START SOURCE INFORMATION
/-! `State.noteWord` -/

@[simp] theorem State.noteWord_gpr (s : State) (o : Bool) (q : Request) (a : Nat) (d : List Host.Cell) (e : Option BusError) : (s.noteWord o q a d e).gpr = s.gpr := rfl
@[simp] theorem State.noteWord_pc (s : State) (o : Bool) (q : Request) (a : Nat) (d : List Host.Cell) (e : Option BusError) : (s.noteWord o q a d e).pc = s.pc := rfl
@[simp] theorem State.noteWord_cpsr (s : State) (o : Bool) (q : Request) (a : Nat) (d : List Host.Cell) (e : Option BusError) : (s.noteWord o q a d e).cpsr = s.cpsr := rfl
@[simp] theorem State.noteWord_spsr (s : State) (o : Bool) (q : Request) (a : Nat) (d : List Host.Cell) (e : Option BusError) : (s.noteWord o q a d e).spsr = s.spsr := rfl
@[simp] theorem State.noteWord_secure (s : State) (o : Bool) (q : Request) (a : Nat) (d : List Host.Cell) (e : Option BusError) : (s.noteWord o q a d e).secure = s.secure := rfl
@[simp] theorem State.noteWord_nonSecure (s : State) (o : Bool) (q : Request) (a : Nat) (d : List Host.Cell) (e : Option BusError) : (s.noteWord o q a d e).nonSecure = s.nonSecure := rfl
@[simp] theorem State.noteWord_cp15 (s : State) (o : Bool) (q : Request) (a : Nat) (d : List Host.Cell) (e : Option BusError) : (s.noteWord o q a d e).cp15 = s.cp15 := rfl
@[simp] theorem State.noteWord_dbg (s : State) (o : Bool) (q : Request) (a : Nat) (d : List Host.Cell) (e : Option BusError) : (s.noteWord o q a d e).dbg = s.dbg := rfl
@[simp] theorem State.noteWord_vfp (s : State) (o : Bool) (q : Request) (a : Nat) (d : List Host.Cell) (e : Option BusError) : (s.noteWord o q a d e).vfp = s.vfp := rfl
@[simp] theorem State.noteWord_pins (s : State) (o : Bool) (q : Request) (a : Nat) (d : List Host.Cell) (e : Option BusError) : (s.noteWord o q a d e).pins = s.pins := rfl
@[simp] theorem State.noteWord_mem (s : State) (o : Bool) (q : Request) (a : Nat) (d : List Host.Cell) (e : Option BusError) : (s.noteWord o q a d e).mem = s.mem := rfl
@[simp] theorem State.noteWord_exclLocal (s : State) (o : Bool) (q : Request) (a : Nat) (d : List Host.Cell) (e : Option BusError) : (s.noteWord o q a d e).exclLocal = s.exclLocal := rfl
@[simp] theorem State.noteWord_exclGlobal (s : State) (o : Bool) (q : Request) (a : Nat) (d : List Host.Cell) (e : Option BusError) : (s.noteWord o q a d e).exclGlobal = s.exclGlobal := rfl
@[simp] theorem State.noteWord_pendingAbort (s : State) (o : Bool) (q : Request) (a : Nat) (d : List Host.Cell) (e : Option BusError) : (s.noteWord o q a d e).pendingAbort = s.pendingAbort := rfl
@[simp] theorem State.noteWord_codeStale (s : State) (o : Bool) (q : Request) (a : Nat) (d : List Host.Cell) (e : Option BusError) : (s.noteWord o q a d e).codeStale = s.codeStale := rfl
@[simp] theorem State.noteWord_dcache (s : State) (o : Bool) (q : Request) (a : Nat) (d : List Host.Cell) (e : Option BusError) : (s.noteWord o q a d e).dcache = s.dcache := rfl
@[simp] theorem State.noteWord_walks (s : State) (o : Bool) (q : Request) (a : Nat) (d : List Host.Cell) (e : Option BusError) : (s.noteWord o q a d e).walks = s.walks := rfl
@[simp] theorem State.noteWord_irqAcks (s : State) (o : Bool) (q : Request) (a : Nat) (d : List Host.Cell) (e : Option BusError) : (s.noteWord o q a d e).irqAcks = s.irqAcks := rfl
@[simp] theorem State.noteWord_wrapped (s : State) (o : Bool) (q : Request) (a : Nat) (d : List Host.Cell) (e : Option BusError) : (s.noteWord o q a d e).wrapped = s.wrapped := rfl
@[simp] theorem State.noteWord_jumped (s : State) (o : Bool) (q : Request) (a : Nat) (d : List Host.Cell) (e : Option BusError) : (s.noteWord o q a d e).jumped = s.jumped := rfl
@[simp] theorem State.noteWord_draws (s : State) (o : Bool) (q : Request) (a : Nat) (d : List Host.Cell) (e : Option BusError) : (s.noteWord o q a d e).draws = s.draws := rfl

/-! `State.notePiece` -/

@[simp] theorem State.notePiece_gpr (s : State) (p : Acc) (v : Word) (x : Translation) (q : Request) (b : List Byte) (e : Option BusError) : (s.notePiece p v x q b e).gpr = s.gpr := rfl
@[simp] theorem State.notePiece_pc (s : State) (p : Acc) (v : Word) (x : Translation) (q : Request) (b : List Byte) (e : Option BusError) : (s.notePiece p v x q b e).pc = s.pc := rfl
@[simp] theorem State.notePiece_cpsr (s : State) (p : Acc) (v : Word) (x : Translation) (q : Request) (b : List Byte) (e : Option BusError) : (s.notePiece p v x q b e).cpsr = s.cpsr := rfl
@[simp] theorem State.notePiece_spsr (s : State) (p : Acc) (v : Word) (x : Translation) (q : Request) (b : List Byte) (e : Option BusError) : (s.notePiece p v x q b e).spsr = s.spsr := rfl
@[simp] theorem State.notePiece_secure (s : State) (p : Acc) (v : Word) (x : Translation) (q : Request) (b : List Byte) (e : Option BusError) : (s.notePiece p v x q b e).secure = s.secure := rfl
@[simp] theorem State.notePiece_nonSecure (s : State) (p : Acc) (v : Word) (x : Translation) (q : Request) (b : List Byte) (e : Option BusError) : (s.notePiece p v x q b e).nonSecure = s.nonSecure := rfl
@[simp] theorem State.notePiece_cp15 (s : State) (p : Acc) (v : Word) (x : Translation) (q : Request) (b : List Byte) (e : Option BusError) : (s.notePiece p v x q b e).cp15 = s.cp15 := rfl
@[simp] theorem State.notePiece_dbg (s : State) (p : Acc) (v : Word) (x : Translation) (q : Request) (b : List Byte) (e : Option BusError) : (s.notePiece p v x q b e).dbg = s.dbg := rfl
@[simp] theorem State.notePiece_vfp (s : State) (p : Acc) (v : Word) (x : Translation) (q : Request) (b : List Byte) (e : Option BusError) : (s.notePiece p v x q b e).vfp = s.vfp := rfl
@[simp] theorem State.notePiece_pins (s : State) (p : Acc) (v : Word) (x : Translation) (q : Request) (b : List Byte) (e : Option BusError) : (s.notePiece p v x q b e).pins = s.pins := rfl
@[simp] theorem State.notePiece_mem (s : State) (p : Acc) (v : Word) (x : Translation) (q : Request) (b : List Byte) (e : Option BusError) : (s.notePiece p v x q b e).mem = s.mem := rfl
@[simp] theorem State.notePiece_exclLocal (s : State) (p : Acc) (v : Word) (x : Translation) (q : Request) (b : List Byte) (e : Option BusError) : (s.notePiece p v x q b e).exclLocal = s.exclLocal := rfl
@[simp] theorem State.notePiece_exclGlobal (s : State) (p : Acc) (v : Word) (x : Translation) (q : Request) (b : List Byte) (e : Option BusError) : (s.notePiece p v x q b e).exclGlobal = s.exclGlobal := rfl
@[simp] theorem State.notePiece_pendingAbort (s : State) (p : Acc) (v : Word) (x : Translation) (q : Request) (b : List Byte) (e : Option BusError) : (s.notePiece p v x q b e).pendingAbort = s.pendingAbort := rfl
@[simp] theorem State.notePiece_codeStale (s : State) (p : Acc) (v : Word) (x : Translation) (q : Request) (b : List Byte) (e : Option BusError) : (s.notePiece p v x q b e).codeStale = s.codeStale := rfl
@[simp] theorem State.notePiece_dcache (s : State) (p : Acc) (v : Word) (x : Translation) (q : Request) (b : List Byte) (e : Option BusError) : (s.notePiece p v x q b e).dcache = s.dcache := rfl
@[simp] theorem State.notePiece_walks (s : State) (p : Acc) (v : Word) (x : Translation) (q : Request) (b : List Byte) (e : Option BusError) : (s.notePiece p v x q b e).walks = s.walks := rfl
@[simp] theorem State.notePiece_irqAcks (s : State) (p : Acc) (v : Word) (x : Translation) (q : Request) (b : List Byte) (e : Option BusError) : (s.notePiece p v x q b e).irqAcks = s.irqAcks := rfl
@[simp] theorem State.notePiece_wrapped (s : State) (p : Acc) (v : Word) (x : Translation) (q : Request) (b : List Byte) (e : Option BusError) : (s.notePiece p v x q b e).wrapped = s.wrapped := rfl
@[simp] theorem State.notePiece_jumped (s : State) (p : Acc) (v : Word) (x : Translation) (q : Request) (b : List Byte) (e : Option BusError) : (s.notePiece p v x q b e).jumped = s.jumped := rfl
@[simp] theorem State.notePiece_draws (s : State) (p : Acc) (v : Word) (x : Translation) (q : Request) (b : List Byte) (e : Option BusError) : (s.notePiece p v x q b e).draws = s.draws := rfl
END SOURCE INFORMATION
PROBLEM DESCRIPTION: In the data above, start at the line that has "d e).mem = s.mem := rfl", stop after the line that has "d e).irqAcks = s.irqAcks := rfl", and print every line in between exactly as it stands.

RESULT BELOW:
@[simp] theorem State.noteWord_mem (s : State) (o : Bool) (q : Request) (a : Nat) (d : List Host.Cell) (e : Option BusError) : (s.noteWord o q a d e).mem = s.mem := rfl
@[simp] theorem State.noteWord_exclLocal (s : State) (o : Bool) (q : Request) (a : Nat) (d : List Host.Cell) (e : Option BusError) : (s.noteWord o q a d e).exclLocal = s.exclLocal := rfl
@[simp] theorem State.noteWord_exclGlobal (s : State) (o : Bool) (q : Request) (a : Nat) (d : List Host.Cell) (e : Option BusError) : (s.noteWord o q a d e).exclGlobal = s.exclGlobal := rfl
@[simp] theorem State.noteWord_pendingAbort (s : State) (o : Bool) (q : Request) (a : Nat) (d : List Host.Cell) (e : Option BusError) : (s.noteWord o q a d e).pendingAbort = s.pendingAbort := rfl
@[simp] theorem State.noteWord_codeStale (s : State) (o : Bool) (q : Request) (a : Nat) (d : List Host.Cell) (e : Option BusError) : (s.noteWord o q a d e).codeStale = s.codeStale := rfl
@[simp] theorem State.noteWord_dcache (s : State) (o : Bool) (q : Request) (a : Nat) (d : List Host.Cell) (e : Option BusError) : (s.noteWord o q a d e).dcache = s.dcache := rfl
@[simp] theorem State.noteWord_walks (s : State) (o : Bool) (q : Request) (a : Nat) (d : List Host.Cell) (e : Option BusError) : (s.noteWord o q a d e).walks = s.walks := rfl
@[simp] theorem State.noteWord_irqAcks (s : State) (o : Bool) (q : Request) (a : Nat) (d : List Host.Cell) (e : Option BusError) : (s.noteWord o q a d e).irqAcks = s.irqAcks := rfl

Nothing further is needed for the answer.